Hans Kristensen, a New Brunswick hog producer and the Maritime representative of the CPC’s Board of Directors, spoke on behalf of the council, outlining the importance of trade in North America, particularly between Canada, the United States and Mexico for Canadian hog producers.

“With well over 70% of our industry’s output now exported to almost 100 countries, the Canadian pork sector is a classic example of what can occur with improved terms of trade,” Kristensen says. “In the roughly 25 years since implementation of the Canada-United States Trade Agreement, followed by NAFTA, completion of the Uruguay Round of multilateral trade negotiations and the ratification of several bilateral and regional trade agreements, our industry’s exports have grown from just over $700 million to $4 billion.

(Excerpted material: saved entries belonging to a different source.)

-- ==== Sys2Proof/Machine/Moves.lean ====
section
/-! DEFINITION. The operand and buffer commands (`40_operand_moves.md`): NOP, SETADDR, SETLEN, SETMASK,
SETMODE, BUFWR, BUFRD. -/

namespace Sys2Proof.Machine

/-- NOP (R111): RES <- OK and nothing else. -/
def execNop (s : State) : Host.Outcome State Fault Refusal := .next s.succeed

/-- SETADDR (R112): any 16-bit value; the range is checked where ADDR is used. -/
def execSetaddr (imm : Half) (s : State) : Host.Outcome State Fault Refusal :=
  .next (s.setAddr imm).succeed

/-- SETLEN (R113): any 8-bit value; the range is checked where LEN is used. -/
def execSetlen (a : Byte) (s : State) : Host.Outcome State Fault Refusal :=
  .next (s.setLen a).succeed

/-- SETMASK (R114): M is not recomputed. -/
def execSetmask (imm : Half) (s : State) : Host.Outcome State Fault Refusal :=
  .next (s.setMask imm).succeed

/-- SETMODE (R115): codes 1 to 3 are recorded in SECMODE, any other ends with InvalidArgument. -/
def execSetmode (a : Byte) (s : State) : Host.Outcome State Fault Refusal :=
  match modeOfOperand a with
  | some m => .next (s.setSecmode m).succeed
  | none => .next (s.raise .invalidArgument)

/-- BUFWR (R116): a byte into BUF[a], InvalidArgument for an index above 35. -/
def execBufwr (a imm : Byte) (s : State) : Host.Outcome State Fault Refusal :=
  if frameLen ≤ a.toNat then .next (s.raise .invalidArgument)
  else .next (s.setBufByte a.toNat imm).succeed

/-- BUFRD (R117): BUF[a], zero-extended, into OUT; InvalidArgument for an index above 35. -/
def execBufrd (a : Byte) (s : State) : Host.Outcome State Fault Refusal :=
  if frameLen ≤ a.toNat then .next (s.raise .invalidArgument)
  else .next (s.setOut ((s.bufByte a.toNat).setWidth 16)).succeed

end Sys2Proof.Machine
end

“Over the past 16 years we have increased the amount of exported pork and pork products by 387%,” he continues. “In 2016, we broke previous records in both volume and value when we exported 1.246 million tons of fresh and frozen pork valued at $3.8 billion.”

Canada currently ships most of its product south to its North American Free Trade Agreement partners. The United States is Canada’s strongest market with 408,000 tons of pork worth $1.4 billion. Mexico is the fourth largest market where it ships 314 tons valued at $587 million.

The North American meat and livestock industries benefit from trade under NAFTA. Mexico and Canada are the No. 2 and No. 4 export markets, respectively, for U.S. pork.

There are challenges, however.

“Although we speak frequently of an integrated North American market, the unfortunate reality is that Canadian meat entering the U.S. is subject to substantially greater bureaucratic requirements and costs than is U.S. meat coming into Canada,” Kristensen says, pointing to Canadian meat entering the United States needing to go to privately owned inspection houses while U.S. meat entering Canada goes to a federally registered establishment as an example. “This U.S. requirement continues to interrupt trade without adding to food safety.

“There is an opportunity to smooth the flow of pork between the Canada and U.S. by reducing regulatory barriers and we support the work of the Canadian government in its work toward this end,” he concludes.